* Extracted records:
/---
-- ==== Sys2Proof/Laws/KeepsBoot.lean ====
section
/-! SUPPORT. Every operation of Machine/Boot.lean keeps the machine's invariant and its queue. -/

namespace Sys2Proof.Machine

theorem keep_porKeep {cs : List Instr} {s : State}  (hk : Keeps cs s) :
    Keeps cs (State.porKeep s) := by
  unfold State.porKeep
  try dsimp only
  repeat' (first | with_reducible assumption | with_reducible apply keep_por | refine keeps_mk rfl rfl rfl rfl rfl rfl rfl rfl ?_)

theorem keep_startUp {cs : List Instr} {s : State}  (hk : Keeps cs s) :
    Keeps cs (State.startUp s) := by
  unfold State.startUp
  try dsimp only
  repeat' (first | with_reducible assumption | with_reducible apply keep_emit | with_reducible apply keep_setF | with_reducible apply keeps_ite | with_reducible intro _ | refine keeps_mk rfl rfl rfl rfl rfl rfl rfl rfl ?_)

theorem keep_execPwrgdRise {cs : List Instr} {s : State} (master : Bool) (testEn : Bool) (vsel : BitVec 3) (hk : Keeps cs s) :
    KeepsO cs (execPwrgdRise master testEn vsel s) := by
  unfold execPwrgdRise
  try dsimp only
  repeat' (first | with_reducible assumption | with_reducible apply keep_por | with_reducible apply keep_startUp | with_reducible apply keepsO_next | with_reducible apply keeps_ite | with_reducible apply keepsO_ite | with_reducible intro _ | refine keeps_mk rfl rfl rfl rfl rfl rfl rfl rfl ?_)

theorem keep_execPwrgdFall {cs : List Instr} {s : State}  (hk : Keeps cs s) :
    KeepsO cs (execPwrgdFall s) := by
  unfold execPwrgdFall
  try dsimp only
  repeat' (first | with_reducible assumption | with_reducible apply keep_por | with_reducible apply keepsO_next | refine keeps_mk rfl rfl rfl rfl rfl rfl rfl rfl ?_)

theorem keep_execSupplyMonitorReset {cs : List Instr} {s : State} (below : Bool) (hk : Keeps cs s) :
    KeepsO cs (execSupplyMonitorReset below s) := by
  unfold execSupplyMonitorReset
  try dsimp only
  repeat' (first | with_reducible assumption | with_reducible apply keep_porKeep | with_reducible apply keep_startUp | with_reducible apply keepsO_next | with_reducible apply keeps_ite | with_reducible apply keepsO_ite | with_reducible intro _ | refine keeps_mk rfl rfl rfl rfl rfl rfl rfl rfl ?_)

theorem keep_execRefClockLoss {cs : List Instr} {s : State}  (hk : Keeps cs s) :
    KeepsO cs (execRefClockLoss s) := by
  unfold execRefClockLoss
  try dsimp only
  repeat' (first | with_reducible assumption | with_reducible apply keep_log | with_reducible apply keep_porKeep | with_reducible apply keepsO_next | with_reducible apply keeps_ite | with_reducible apply keepsO_ite | with_reducible intro _ | refine keeps_mk rfl rfl rfl rfl rfl rfl rfl rfl ?_)

theorem keep_execReferenceClockReturn {cs : List Instr} {s : State}  (hk : Keeps cs s) :
    KeepsO cs (execReferenceClockReturn s) := by
  unfold execReferenceClockReturn
  try dsimp only
  repeat' (first | with_reducible assumption | with_reducible apply keep_startUp | with_reducible apply keepsO_next | with_reducible apply keeps_ite | with_reducible apply keepsO_ite | with_reducible intro _ | refine keeps_mk rfl rfl rfl rfl rfl rfl rfl rfl ?_)

theorem keep_clkAction {cs : List Instr} {s : State} (d : Clk) (hk : Keeps cs s) :
    Keeps cs (State.clkAction s d) := by
  unfold State.clkAction
  try dsimp only
  repeat' (first | with_reducible assumption | with_reducible apply keep_fillInFlight | with_reducible apply keep_linkLost | with_reducible apply keep_trip | with_reducible apply keeps_ite | with_reducible intro _ | split | refine keeps_mk rfl rfl rfl rfl rfl rfl rfl rfl ?_)

theorem keep_dropPartial {cs : List Instr} {s : State} (d : Clk) (hk : Keeps cs s) :
    Keeps cs (State.dropPartial s d) := by
  unfold State.dropPartial
  try dsimp only
  repeat' (first | with_reducible assumption | with_reducible apply keep_count | with_reducible apply keep_draw | with_reducible apply keeps_ite | with_reducible intro _ | split | refine keeps_mk rfl rfl rfl rfl rfl rfl rfl rfl ?_)

theorem keep_clkStops {cs : List Instr} {s : State} (d : Clk) (hk : Keeps cs s) :
    Keeps cs (State.clkStops s d) := by
  unfold State.clkStops
  try dsimp only
  repeat' (first | with_reducible assumption | with_reducible apply keep_setF | with_reducible apply keeps_ite | with_reducible intro _ | refine keeps_mk rfl rfl rfl rfl rfl rfl rfl rfl ?_)

theorem keep_execClockLoss {cs : List Instr} {s : State} (d : Clk) (hk : Keeps cs s) :
    KeepsO cs (execClockLoss d s) := by
  unfold execClockLoss
  try dsimp only
  repeat' (first | with_reducible assumption | with_reducible apply keep_clkAction | with_reducible apply keep_clkStops | with_reducible apply keep_dropPartial | with_reducible apply keep_log | with_reducible apply keepsO_next | with_reducible apply keeps_ite | with_reducible apply keepsO_ite | with_reducible intro _ | refine keeps_mk rfl rfl rfl rfl rfl rfl rfl rfl ?_)

theorem keep_execFuseMapLoad {cs : List Instr} {s : State} (goodAt : Option (Fin 4)) (fuses : Fuses) (hk : Keeps cs s) :
    KeepsO cs (execFuseMapLoad goodAt fuses s) := by
  unfold execFuseMapLoad
  try dsimp only
  repeat' (first | with_reducible assumption | with_reducible apply keep_clkOf | with_reducible apply keep_emit | with_reducible apply keep_linkTrain | with_reducible apply keep_setMacs | with_reducible apply keepsO_next | with_reducible apply keeps_ite | with_reducible apply keepsO_ite | with_reducible intro _ | split | refine keeps_mk rfl rfl rfl rfl rfl rfl rfl rfl ?_)

theorem keep_badSlot {cs : List Instr} {s : State} (b : Bool) (hk : Keeps cs s) :
    Keeps cs (State.badSlot s b) := by
  unfold State.badSlot
  try dsimp only
  repeat' (first | with_reducible assumption | with_reducible apply keep_log | with_reducible apply keeps_ite | with_reducible intro _)

theorem keep_trySlots {cs : List Instr} {s : State} (y1 : List (Bool × Slot)) (hk : Keeps cs s) :
    Keeps cs (State.trySlots s y1).1 := by
  induction y1 generalizing s with
  | nil =>
    unfold State.trySlots; try dsimp only
    repeat' (first | with_reducible assumption | with_reducible apply ih | with_reducible apply keep_badSlot | with_reducible apply keeps_ite | with_reducible apply keeps_fst_ite | with_reducible intro _)
  | cons a l ih =>
    unfold State.trySlots; try dsimp only
    repeat' (first | with_reducible assumption | with_reducible apply ih | with_reducible apply keep_badSlot | with_reducible apply keeps_ite | with_reducible apply keeps_fst_ite | with_reducible intro _)

theorem keep_causeF {cs : List Instr} {s : State} (f : Fld) (v : Nat) (hk : Keeps cs s) :
    Keeps cs (State.causeF s f v) := by
  unfold State.causeF
  try dsimp only
  repeat' (first | with_reducible assumption | with_reducible apply keep_setF | with_reducible apply keeps_ite | with_reducible intro _)

theorem keep_enterRescue {cs : List Instr} {s : State}  (hk : Keeps cs s) :
    Keeps cs (State.enterRescue s) := by
  unfold State.enterRescue
  try dsimp only
  repeat' (first | with_reducible assumption | with_reducible apply keep_clkOf | with_reducible apply keep_emit | with_reducible apply keep_openSession | with_reducible apply keep_prompt | with_reducible apply keep_setF | refine keeps_mk rfl rfl rfl rfl rfl rfl rfl rfl ?_)

theorem keep_setSpd {cs : List Instr} {s : State} {m : List (Nat × Byte)} (hm : Memory.wf m = true) (hk : Keeps cs s) : Keeps cs { s with spd := { s.spd with mem := m } } :=
  { hk with spd := hm }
\---
* What you will do: Using the records above, output exactly the lines from the one containing "List (Nat ×" through the last line, and no others.

* Final answer:
theorem keep_setSpd {cs : List Instr} {s : State} {m : List (Nat × Byte)} (hm : Memory.wf m = true) (hk : Keeps cs s) : Keeps cs { s with spd := { s.spd with mem := m } } :=
  { hk with spd := hm }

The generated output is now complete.